## Loss Function

### Bernoulli variable - Log Loss Function

As discussed before, Bernoulli Random Variables $X \sim \textbf{Bern}(p)$ has a probability $p$ of turning up $1$ and $1-p$ of turning up $0$.

For succintness, we can rewrite the probability mass function as:
$$f(x;p) = p^x (1-p)^{1-x}$$

Deciphering this, we see that if $x=1$, the probability is $p$; if $x=0$, the probability is $1-p$.

<ins>Example 1: Biased coin toss</ins>

Assume we have 100 tosses of a biased coin, and we are trying to estimate the probability $p$ of the coin turning up $H$. We have $68 H$. How do we estimate the probability $p$? We can use an MLE approach:
$$L(x;p) = \prod_{i=1}^{100} p^{x_i} (1-p)^{1-x_i}$$
$$\ln{L(x;p)} = \sum_{i=1}^{100} x_i\ln{p} + (1-x_i)\ln{(1-p)}$$

We have recovered the Log-Likehood function, by definition, the Log-Loss function:
$$\ln{\text{Loss}} = -\frac{1}{100} \sum_{i=1}^{100} x_i\ln{p} + (1-x_i)\ln{(1-p)}$$

It is quite easy now to rewrite the Log-Likelihood function as:
$$\ln{L(x;p)} = 68 \ln{p} + 32 \ln{(1-p)}$$
$$\implies \frac{\partial \ln{L(x;p)}}{\partial p} = \frac{68}{p} - \frac{32}{1-p} = 0 \implies p = \frac{17}{25}$$

The significance of the Log-Loss function is for classification tasks. Assume that we have two types of images: dog and not-dog. The classifier is trying to identify whether an image is a dog or not. Hence, this problem is identical to estimating the probability an image is a dog $(H)$ or  not a dog $(T)$-- a Bernoulli random variable.

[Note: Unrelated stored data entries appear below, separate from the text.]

/-- What counts for a lane at an index of its running counters. -/
theorem tally_lane (d : Dev) (x : Second) (th : Nat) (av : Avail) (n : Nat) {i : Nat} (hi : i ∈ [0, 4, 8, 9, 13]) :
    tally i (secCounts d x { sesTh := th, av := av } 1 n).1 = tget 0 x.inc (cntKey 1 n i) := by
  obtain ⟨m, hm, hother⟩ := secCounts_lane d x { sesTh := th, av := av } n
  have hinc (j : Nat) : incOf x { sesTh := th, av := av } 1 n j = tget 0 x.inc (cntKey 1 n j) := by
    unfold incOf
    dsimp only
    rw [show tget 0 ([] : Tbl Nat) j = 0 from rfl, ite_self, Nat.sub_zero]
  have hplain : ∀ e ∈ m, e.1 ≠ i := by
    rintro e he rfl
    have := hother e he
    simp only [List.mem_cons, List.not_mem_nil, or_false] at this hi
    omega
  rw [hm, tally_append_other hplain]
  simp only [hinc]
  simp only [List.mem_cons, List.not_mem_nil, or_false] at hi
  rcases hi with rfl | rfl | rfl | rfl | rfl <;> simp [tally, plainIdx]

theorem laneWords_glf {d : Dev} {n : Nat} (hon : rd d F.LNE_CTL_RX_EN n = 1) (hglf : isGlf (persOf d n) = true) (x : Second) :
    ∃ a b, laneWords d x n = [tget 0 x.inc (cntKey 1 n 0) % 2 ^ 32, tget 0 x.inc (cntKey 1 n 4) % 2 ^ 32, tget 0 x.inc (cntKey 1 n 8) % 2 ^ 32,
      tget 0 x.inc (cntKey 1 n 9) % 2 ^ 32, a, b, tget 0 x.inc (cntKey 1 n 13) % 2 ^ 32, 0] := by
  have hon' : rdB d F.LNE_CTL_RX_EN n = true := rdB_of_bit.2 hon
  have hkey : legacyKey d n = (1, n) := if_pos hglf
  unfold laneWords legacyLane
  extract_lets k th c v glf s es fl fec
  have hk : k = (1, n) := hkey
  have hg : glf = true := by
    change (k.1 == 1) = true
    rw [hk]
    rfl
  have hv (i : Nat) (hi : i ∈ [0, 4, 8, 9, 13]) : v i = tget 0 x.inc (cntKey 1 n i) % 2 ^ 32 := by
    change tally i (secCounts d x { sesTh := th, av := tget {} d.pm.leg n } k.1 k.2).1 % 2 ^ 32 = _
    rw [hk, tally_lane _ _ _ _ _ hi]
  have hfec : fec = (v 8, v 9) := if_pos hg
  rw [hon', hfec, hg]
  refine ⟨fl + 64 * x.conds.getD n 0, s / 256 % 1024, ?_⟩
  rw [← hv 0 (by decide), ← hv 4 (by decide), ← hv 8 (by decide), ← hv 9 (by decide), ← hv 13 (by decide)]
  rfl

/-! #### LEGACY_PAGE_UPDATE -/

/-- The page of a second as it is written. -/
def pageWritten (x : Second) (d : Dev) (m : Dev) : Dev :=
  onPm (storeLanes ((List.range 128).map (laneWords d x))
    (storeWords pageBase [(rdWord m pageBase + 2).toNat, x.start.toNat, x.tod, x.day, 1] m)) fun p => { p with page := none }

theorem foldSecond_page (sn : SN) (d : Dev) (x : Second) :
    (foldSecond false sn d x).pm.page = some (x.start, x.tod, x.day, false, (List.range 128).map (laneWords d x)) := by
  have hpage : (foldSecond false sn d x).pm.page = some (x.start, x.tod, x.day, false,
      ((List.range 128).map fun n => (n, legacyLane d x n)).map fun e => e.2.1) := rfl
  rw [hpage, List.map_map]
  rfl

theorem legacyPage_eq {d : Dev} {x : Second} (hruns : core1Runs d = true) (hqueue : d.pm.queue = [x]) (sn : SN) :
    legacyPage sn d = pageWritten x (unqueued d) (foldSecond false sn (unqueued d) x) := by
  have hfold : foldQueue sn d = foldSecond false sn (unqueued d) x := by rw [foldQueue_folds hruns, hqueue]; rfl
  have hpage := foldSecond_page sn (unqueued d) x
  unfold legacyPage
  rw [if_neg (by rw [hruns]; decide), hfold]
  dsimp only
  rw [hpage]
  rfl

/-- What the page shows of a second. -/
structure PageShows (x : Second) (a b : Dev) : Prop where
  frame : Within pageRegs [.regs, .hif, .pm] a b
  queue : b.pm.queue = []
  page : b.pm.page = none
  seq : rdWord b pageBase = rdWord a pageBase + 2
  start : rdWord b (pageBase + 4) = x.start
  tod : rdWord b (pageBase + 8) = BitVec.ofNat 32 x.tod
  day : rdWord b (pageBase + 12) = BitVec.ofNat 32 x.day
  flags : rdWord b (pageBase + 16) = 1
  lanes : ∀ n : Fin 128, ∀ i : Fin 8, rdWord b (laneEntry n + 4 * i.val) =
    BitVec.ofNat 32 ((laneWords (unqueued a) x n.val)[i.val]'(by rw [laneWords_length]; exact i.isLt))

theorem legacyPage_shows {d : Dev} {x : Second} (hruns : core1Runs d = true) (hqueue : d.pm.queue = [x]) (sn : SN) :
    PageShows x d (legacyPage sn d) := by
  have hfolded := folded_foldSecond false sn (unqueued d) x
  have hempty : Within [] [.hif, .pm] d (unqueued d) := (Within.refl _ _ d).only (only_pm d _)
  have hm := hempty.trans hfolded.frame
  have hmq : (foldSecond false sn (unqueued d) x).pm.queue = [] := congrArg Pm.queue hfolded.pm
  have hseq : rdWord (foldSecond false sn (unqueued d) x) pageBase = rdWord d pageBase := hm.regs _ (List.not_mem_nil)
  rw [legacyPage_eq hruns hqueue]
  unfold pageWritten
  rw [hseq]
  generalize foldSecond false sn (unqueued d) x = m at *
  obtain ⟨h, hh⟩ : ∃ h, h = storeWords pageBase [(rdWord d pageBase + 2).toNat, x.start.toNat, x.tod, x.day, 1] m := ⟨_, rfl⟩
  have hhead (k : Nat) (hk : k < 5) : rdWord h (pageBase + 4 * k) =
      BitVec.ofNat 32 ([(rdWord d pageBase + 2).toNat, x.start.toNat, x.tod, x.day, 1][k]'hk) := by
    rw [hh]
    exact rdWord_storeWords_at m hk
  have hwithin : Within pageRegs [.regs, .hif, .pm] m h := by
    rw [hh]
    refine (within_storeWords m fun k hk => ?_).mono (List.Subset.refl _)
    exact List.mem_append_left _ (List.mem_map.mpr ⟨k, List.mem_range.mpr hk, rfl⟩)
  have hpm : h.pm = m.pm := by
    rw [hh]
    exact storeWords_pm _ _ _
  rw [← hh]
  obtain ⟨t, ht⟩ : ∃ t, t = storeLanes ((List.range 128).map (laneWords (unqueued d) x)) h := ⟨_, rfl⟩
  have hlanes (n : Fin 128) (i : Fin 8) : rdWord t (laneEntry n + 4 * i.val) =
      BitVec.ofNat 32 ((laneWords (unqueued d) x n.val)[i.val]'(by rw [laneWords_length]; exact i.isLt)) := by
    rw [ht]
    exact rdWord_storeLanes_lane (laneWords_length _ x) h n.isLt i.isLt
  have hkept (k : Nat) (hk : k < 5) : rdWord t (pageBase + 4 * k) = rdWord h (pageBase + 4 * k) := by
    rw [ht]
    exact rdWord_storeLanes_head h (by unfold laneEntry; omega) 128
  have hlaneFrame : Within pageRegs [.regs] h t := ht ▸ within_storeLanes (laneWords_length (unqueued d) x) h
  have htw : Within pageRegs [.regs, .hif, .pm] h t := hlaneFrame.mono (List.Subset.refl _)
  have htpm : t.pm = h.pm := hlaneFrame.parts .pm (by simp)
  rw [← ht]
  have hframe : Within pageRegs [.regs, .hif, .pm] d t := ((hm.mono).trans hwithin).trans htw
  have hqueueAfter : t.pm.queue = [] := by rw [htpm, hpm, hmq]
  have hsame (w : W32) : BitVec.ofNat 32 w.toNat = w := by simp
  have hword (k : Nat) (hk : k < 5) := (hkept k hk).trans (hhead k hk)
  exact ⟨hframe.only (only_pm t _), hqueueAfter, rfl, (hword 0 (by decide)).trans (hsame _), (hword 1 (by decide)).trans (hsame _),
    hword 2 (by decide), hword 3 (by decide), hword 4 (by decide), hlanes⟩

/-- Settles O49: seconds, anchors and the legacy page, with what core 1 folds on the way. -/
theorem pmSecondsAndAnchors : Obligations.PmSecondsAndAnchors := by
  intro s r e hcore
  refine ⟨pmSecond_passes hcore, pmSecond_rests, fun n x rest old hqueue hhead hlen hold => hlen ▸ pmSecLost_loses hcore hqueue hhead hold,
    fun he hres hfree => ⟨pmAlign_takes hcore he hres hfree, pmAlign_refused hcore he hres hfree⟩,
    fun a d q uid late hanchor hdue => pmAligned_aligns hcore hanchor hdue, fun x hruns hqueue => ?_⟩
  have hshows := legacyPage_shows hruns hqueue s.sn
  obtain ⟨t, ht⟩ : ∃ t, t = legacyPage s.sn s.dev := ⟨_, rfl⟩
  rw [← ht] at hshows
  refine hshows.frame.actsR (exec_of_core (g := legacyPage s.sn) rfl hcore ht.symm)
    ⟨hshows.queue, hshows.page, hshows.seq, hshows.start, hshows.tod, hshows.day, hshows.flags, fun n => ⟨fun hoff i => ?_, fun hon hglf => ?_⟩⟩
  · refine (hshows.lanes n i).trans ?_
    simp only [laneWords_off (d := unqueued s.dev) hoff x]
    fin_cases i <;> rfl
  · obtain ⟨a, b, hwords⟩ := laneWords_glf (d := unqueued s.dev) hon hglf x
    have hlane := hshows.lanes n
    simp only [hwords] at hlane
    have hmod (v : Nat) : BitVec.ofNat 32 (v % 2 ^ 32) = BitVec.ofNat 32 v := BitVec.eq_of_toNat_eq (by simp)
    exact ⟨(hlane 0).trans (hmod _), (hlane 1).trans (hmod _), (hlane 2).trans (hmod _), (hlane 3).trans (hmod _), (hlane 6).trans (hmod _)⟩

### Least squares - Mean Squared Error Loss Function

As we saw in regression type problems, the mean squared error:
$$L = \frac{1}{n} \sum_{i=1}^n (y_i - \hat{y_i})^2=\frac{1}{n} \sum_{i=1}^n (y_i - \beta x_i)^2$$

However, to think of the mean squared error loss function in terms of a MLE-type problem, we can write out the original regression equation:
$$\hat{y} = \beta x + \epsilon$$

Assume that $\epsilon \sim N(0, \sigma^2)$, hence $y - \beta x \sim N(0, \sigma^2)$. If we have $n$ data points and we were to fit a gaussian likelihood function of $\mu=0$ and $\sigma$, then the likelihood function can be written as:
$$L(x; \beta, \sigma) = \prod_{i=1}^n \frac{1}{\sqrt{2 \pi \sigma^2}}\exp{-\frac{(y_i - \beta x_i)^2}{2\sigma^2}}$$
$$\implies \ln{L(x; \beta, \sigma)} = \sum_{i=1}^n -\ln{\sigma} - \frac{(y_i - \beta x_i)^2}{2\sigma^2}$$
After $\arg \max_{\beta, \sigma}$:
$$\beta = \frac{\sum_{i=1}^n x_i y_i}{\sum_{i=1}^n x_i x_i}$$
$$\sigma^2 = \frac{\sum_{i=1}^n x_i^2}{n}$$

Note that when we are differentiating $\frac{\partial \ln L}{\partial \beta}$, the optimization only depends on the 2nd term $\sum_{i=1}^n \frac{1}{2} (y_i - \beta x_i)^2$ (since $\sigma^2$ is always >0, we can drop that). Therefore, we have shown that maximizing the log-likelihood, with the assumption that the error term $\epsilon \sim N(0, \sigma^2)$, is the same as minimizing the mean-squared error.